- [Dataset extract]:
/-- The effect of one instruction on a pair. -/
def State.coreInstr (p : Fin 9) (short : Bool) (i : CoreInstr) (e : Ecc) (s : State) : State :=
  let c := s.pairs.p[p].core
  let next := c.pc + (if short then 2 else 4)
  match i with
  | .lui rd imm => s.retire p next 1 (Core.put rd (((imm ++ (0 : BitVec 12)) : BitVec 32).signExtend 64))
  | .auipc rd imm => s.retire p next 1 (Core.put rd (c.pc + ((imm ++ (0 : BitVec 12)) : BitVec 32).signExtend 64))
  | .jal rd off => s.retire p (c.pc + off.signExtend 64) 2 (Core.put rd next)
  | .jalr rd rs1 off => s.retire p (evenPc (c.ea rs1 off)) 3 (Core.put rd next)
  | .branch op rs1 rs2 off =>
    if brTaken op (c.get rs1) (c.get rs2) then s.retire p (c.pc + off.signExtend 64) 2 id else s.retire p next 1 id
  | .load op rd rs1 off =>
    s.coreLoad p next (c.ea rs1 off).toNat (ldBytes op) (c.ea rs1 off) e fun v => Core.put rd (ldExt op v)
  | .store op rs1 rs2 off =>
    s.coreStore p next (c.ea rs1 off).toNat (c.ea rs1 off) (toLe (stBytes op) (c.get rs2).toNat) e
  | .aluImm op rd rs1 imm => s.retire p next 1 (Core.put rd (aluResult op (c.get rs1) (imm.signExtend 64)))
  | .alu op rd rs1 rs2 => s.retire p next 1 (Core.put rd (aluResult op (c.get rs1) (c.get rs2)))
  | .mul op rd rs1 rs2 => s.retire p next (mulCycles op) (Core.put rd (mulResult op (c.get rs1) (c.get rs2)))
  | .amo op dbl rd rs1 rs2 =>
    let n := if dbl then 8 else 4
    s.coreAmo p next (.amo op) (c.get rs1).toNat n (c.get rs1) ((c.get rs2).toNat % 2 ^ (8 * n)) e fun v =>
      Core.put rd (if dbl then BitVec.ofNat 64 v else (BitVec.ofNat 32 v).signExtend 64)
  | .lr dbl rd rs1 =>
    s.coreAmo p next .lr (c.get rs1).toNat (if dbl then 8 else 4) (c.get rs1) 0 e fun v =>
      Core.put rd (if dbl then BitVec.ofNat 64 v else (BitVec.ofNat 32 v).signExtend 64)
  | .sc dbl rd rs1 rs2 =>
    let n := if dbl then 8 else 4
    s.coreAmo p next .sc (c.get rs1).toNat n (c.get rs1) ((c.get rs2).toNat % 2 ^ (8 * n)) e fun v =>
      Core.put rd (BitVec.ofNat 64 v)
  | .fload dbl rd rs1 off =>
    s.coreLoad p next (c.ea rs1 off).toNat (if dbl then 8 else 4) (c.ea rs1 off) e fun v =>
      Core.putF rd (if dbl then BitVec.ofNat 64 v else nanBox v)
  | .fstore dbl rs1 rs2 off =>
    s.coreStore p next (c.ea rs1 off).toNat (c.ea rs1 off) (toLe (if dbl then 8 else 4) c.f[rs2].toNat) e
  | .fp op dbl rm rd rs1 rs2 rs3 =>
    match if fpRounds op then roundMode rm c.fcsr else some 0 with
    | some m =>
      let r := fpResult op dbl m c.f[rs1].toNat c.f[rs2].toNat c.f[rs3].toNat
      s.retire p next (fpCycles dbl op) fun c => (c.putF rd (fpBox dbl r.1)).raiseFp r.2
    | none => s.except p 2 0
  | .fpToInt op dbl rm rd rs1 rs2 =>
    match if fpIntRounds op then roundMode rm c.fcsr else some 0 with
    | some m =>
      let r := fpIntResult op dbl m c.f[rs1].toNat c.f[rs2].toNat
      if op = .classify then s.retireFree p next fun c => c.put rd r.1
      else s.retire p next 4 fun c => (c.put rd r.1).raiseFp r.2
    | none => s.except p 2 0
  | .intToFp op dbl rm rd rs1 =>
    match if intFpRounds op then roundMode rm c.fcsr else some 0 with
    | some m =>
      let r := intFpResult op dbl m (c.get rs1)
      s.retire p next 4 fun c => (c.putF rd (fpBox dbl r.1)).raiseFp r.2
    | none => s.except p 2 0
  | .csr op rd rs1 addr => s.csrInstr p next op rd addr.toNat (c.get rs1) (op == .rw || rs1 != 0)
  | .csrImm op rd imm addr => s.csrInstr p next op rd addr.toNat (imm.zeroExtend 64) (op == .rw || imm != 0)
  | .fence => s.fence p next
  | .fenceI => s.retireFree p next id
  | .ecall => s.except p (if c.machine then 11 else 8) 0
  | .ebreak => s.except p 3 c.pc
  | .mret =>
    if c.machine then
      s.retireFree p c.mepc fun c => { c with mie := c.mpie, mpie := true, machine := c.mpp, mpp := false, mprv := c.mprv && c.mpp }
    else s.except p 2 0
  | .wfi => if !c.machine && c.tw then s.except p 2 0 else s.retireFree p next fun c => { c with wfi := true }
  | .illegal => s.except p 2 0

/-- The instruction reads or writes the pair's own TCM. -/
def usesTcm (c : Core) : CoreInstr → Bool
  | .load _ _ rs1 off | .fload _ _ rs1 off | .store _ rs1 _ off | .fstore _ rs1 _ off => (targetOf (c.ea rs1 off).toNat) == .tcm
  | .amo _ _ _ rs1 _ | .lr _ _ rs1 | .sc _ _ rs1 _ => (targetOf (c.get rs1).toNat) == .tcm
  | .lui _ _ | .auipc _ _ | .jal _ _ | .jalr _ _ _ | .branch _ _ _ _ | .aluImm _ _ _ _ | .alu _ _ _ _ | .mul _ _ _ _
  | .fp _ _ _ _ _ _ _ | .fpToInt _ _ _ _ _ _ | .intToFp _ _ _ _ _ | .csr _ _ _ _ | .csrImm _ _ _ _
  | .fence | .fenceI | .ecall | .ebreak | .mret | .wfi | .illegal => false

/-- A pair issues instructions: it has not failed, no core of it is halted, it is not the spare that a migration reloads, and WFI
does not hold it (R111, R117, R443, R507). -/
def State.issues (s : State) (p : Fin 9) : Bool :=
  let x := s.pairs.p[p]
  s.alive && !x.isolated && !x.debugHalt && !(s.pairs.running && p.val == s.pairs.spare.val)
    && (!x.core.wfi || s.hub.tgt[s.targetOfPair p].port.isSome)

/-- CORE_INSTRUCTION: both cores of a pair issue one instruction, with the outcomes of ECC on its fetch from I-TCM and on the memory
it reads. An uncorrectable error in the pair's own TCM is a lockstep failure (R99, R111), and FAB_ECC.UNCORRECTED leaves it
out, since R99 names
the lockstep failure for it and no count (DESIGN CHOICE, log entry 58); the security core pair has no PAIR bit,
and its failure has no effect that the manual gives. -/
def execCoreInstruction (p : Fin 9) (short : Bool) (i : CoreInstr) (ecc : Ecc × Ecc) (s : State) :
    Host.Outcome State Fault Refusal :=
  let c := s.pairs.p[p].core
  let tcm := (itcmOfs c.pc.toNat).isSome
  if s.issues p then
    if (tcm && ecc.1 == .uncorrected) || (usesTcm c i && ecc.2 == .uncorrected) then
      .next (if h : p.val < 8 then s.lockstep [⟨p.val, h⟩] else s)
    else
      let s1 := if tcm && ecc.1 == .corrected then s.corrected 1 else s
      .next ((s1.modCore p fun c => { c with wfi := false }).coreInstr p short i ecc.2)
  else .next s

end Sys2Proof.Machine
end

- [Brief]:
Retype the data exactly as it reads.

- [Solved problem]:
/-- The effect of one instruction on a pair. -/
def State.coreInstr (p : Fin 9) (short : Bool) (i : CoreInstr) (e : Ecc) (s : State) : State :=
  let c := s.pairs.p[p].core
  let next := c.pc + (if short then 2 else 4)
  match i with
  | .lui rd imm => s.retire p next 1 (Core.put rd (((imm ++ (0 : BitVec 12)) : BitVec 32).signExtend 64))
  | .auipc rd imm => s.retire p next 1 (Core.put rd (c.pc + ((imm ++ (0 : BitVec 12)) : BitVec 32).signExtend 64))
  | .jal rd off => s.retire p (c.pc + off.signExtend 64) 2 (Core.put rd next)
  | .jalr rd rs1 off => s.retire p (evenPc (c.ea rs1 off)) 3 (Core.put rd next)
  | .branch op rs1 rs2 off =>
    if brTaken op (c.get rs1) (c.get rs2) then s.retire p (c.pc + off.signExtend 64) 2 id else s.retire p next 1 id
  | .load op rd rs1 off =>
    s.coreLoad p next (c.ea rs1 off).toNat (ldBytes op) (c.ea rs1 off) e fun v => Core.put rd (ldExt op v)
  | .store op rs1 rs2 off =>
    s.coreStore p next (c.ea rs1 off).toNat (c.ea rs1 off) (toLe (stBytes op) (c.get rs2).toNat) e
  | .aluImm op rd rs1 imm => s.retire p next 1 (Core.put rd (aluResult op (c.get rs1) (imm.signExtend 64)))
  | .alu op rd rs1 rs2 => s.retire p next 1 (Core.put rd (aluResult op (c.get rs1) (c.get rs2)))
  | .mul op rd rs1 rs2 => s.retire p next (mulCycles op) (Core.put rd (mulResult op (c.get rs1) (c.get rs2)))
  | .amo op dbl rd rs1 rs2 =>
    let n := if dbl then 8 else 4
    s.coreAmo p next (.amo op) (c.get rs1).toNat n (c.get rs1) ((c.get rs2).toNat % 2 ^ (8 * n)) e fun v =>
      Core.put rd (if dbl then BitVec.ofNat 64 v else (BitVec.ofNat 32 v).signExtend 64)
  | .lr dbl rd rs1 =>
    s.coreAmo p next .lr (c.get rs1).toNat (if dbl then 8 else 4) (c.get rs1) 0 e fun v =>
      Core.put rd (if dbl then BitVec.ofNat 64 v else (BitVec.ofNat 32 v).signExtend 64)
  | .sc dbl rd rs1 rs2 =>
    let n := if dbl then 8 else 4
    s.coreAmo p next .sc (c.get rs1).toNat n (c.get rs1) ((c.get rs2).toNat % 2 ^ (8 * n)) e fun v =>
      Core.put rd (BitVec.ofNat 64 v)
  | .fload dbl rd rs1 off =>
    s.coreLoad p next (c.ea rs1 off).toNat (if dbl then 8 else 4) (c.ea rs1 off) e fun v =>
      Core.putF rd (if dbl then BitVec.ofNat 64 v else nanBox v)
  | .fstore dbl rs1 rs2 off =>
    s.coreStore p next (c.ea rs1 off).toNat (c.ea rs1 off) (toLe (if dbl then 8 else 4) c.f[rs2].toNat) e
  | .fp op dbl rm rd rs1 rs2 rs3 =>
    match if fpRounds op then roundMode rm c.fcsr else some 0 with
    | some m =>
      let r := fpResult op dbl m c.f[rs1].toNat c.f[rs2].toNat c.f[rs3].toNat
      s.retire p next (fpCycles dbl op) fun c => (c.putF rd (fpBox dbl r.1)).raiseFp r.2
    | none => s.except p 2 0
  | .fpToInt op dbl rm rd rs1 rs2 =>
    match if fpIntRounds op then roundMode rm c.fcsr else some 0 with
    | some m =>
      let r := fpIntResult op dbl m c.f[rs1].toNat c.f[rs2].toNat
      if op = .classify then s.retireFree p next fun c => c.put rd r.1
      else s.retire p next 4 fun c => (c.put rd r.1).raiseFp r.2
    | none => s.except p 2 0
  | .intToFp op dbl rm rd rs1 =>
    match if intFpRounds op then roundMode rm c.fcsr else some 0 with
    | some m =>
      let r := intFpResult op dbl m (c.get rs1)
      s.retire p next 4 fun c => (c.putF rd (fpBox dbl r.1)).raiseFp r.2
    | none => s.except p 2 0
  | .csr op rd rs1 addr => s.csrInstr p next op rd addr.toNat (c.get rs1) (op == .rw || rs1 != 0)
  | .csrImm op rd imm addr => s.csrInstr p next op rd addr.toNat (imm.zeroExtend 64) (op == .rw || imm != 0)
  | .fence => s.fence p next
  | .fenceI => s.retireFree p next id
  | .ecall => s.except p (if c.machine then 11 else 8) 0
  | .ebreak => s.except p 3 c.pc
  | .mret =>
    if c.machine then
      s.retireFree p c.mepc fun c => { c with mie := c.mpie, mpie := true, machine := c.mpp, mpp := false, mprv := c.mprv && c.mpp }
    else s.except p 2 0
  | .wfi => if !c.machine && c.tw then s.except p 2 0 else s.retireFree p next fun c => { c with wfi := true }
  | .illegal => s.except p 2 0

/-- The instruction reads or writes the pair's own TCM. -/
def usesTcm (c : Core) : CoreInstr → Bool
  | .load _ _ rs1 off | .fload _ _ rs1 off | .store _ rs1 _ off | .fstore _ rs1 _ off => (targetOf (c.ea rs1 off).toNat) == .tcm
  | .amo _ _ _ rs1 _ | .lr _ _ rs1 | .sc _ _ rs1 _ => (targetOf (c.get rs1).toNat) == .tcm
  | .lui _ _ | .auipc _ _ | .jal _ _ | .jalr _ _ _ | .branch _ _ _ _ | .aluImm _ _ _ _ | .alu _ _ _ _ | .mul _ _ _ _
  | .fp _ _ _ _ _ _ _ | .fpToInt _ _ _ _ _ _ | .intToFp _ _ _ _ _ | .csr _ _ _ _ | .csrImm _ _ _ _
  | .fence | .fenceI | .ecall | .ebreak | .mret | .wfi | .illegal => false

/-- A pair issues instructions: it has not failed, no core of it is halted, it is not the spare that a migration reloads, and WFI
does not hold it (R111, R117, R443, R507). -/
def State.issues (s : State) (p : Fin 9) : Bool :=
  let x := s.pairs.p[p]
  s.alive && !x.isolated && !x.debugHalt && !(s.pairs.running && p.val == s.pairs.spare.val)
    && (!x.core.wfi || s.hub.tgt[s.targetOfPair p].port.isSome)

/-- CORE_INSTRUCTION: both cores of a pair issue one instruction, with the outcomes of ECC on its fetch from I-TCM and on the memory
it reads. An uncorrectable error in the pair's own TCM is a lockstep failure (R99, R111), and FAB_ECC.UNCORRECTED leaves it
out, since R99 names
the lockstep failure for it and no count (DESIGN CHOICE, log entry 58); the security core pair has no PAIR bit,
and its failure has no effect that the manual gives. -/
def execCoreInstruction (p : Fin 9) (short : Bool) (i : CoreInstr) (ecc : Ecc × Ecc) (s : State) :
    Host.Outcome State Fault Refusal :=
  let c := s.pairs.p[p].core
  let tcm := (itcmOfs c.pc.toNat).isSome
  if s.issues p then
    if (tcm && ecc.1 == .uncorrected) || (usesTcm c i && ecc.2 == .uncorrected) then
      .next (if h : p.val < 8 then s.lockstep [⟨p.val, h⟩] else s)
    else
      let s1 := if tcm && ecc.1 == .corrected then s.corrected 1 else s
      .next ((s1.modCore p fun c => { c with wfi := false }).coreInstr p short i ecc.2)
  else .next s

end Sys2Proof.Machine
end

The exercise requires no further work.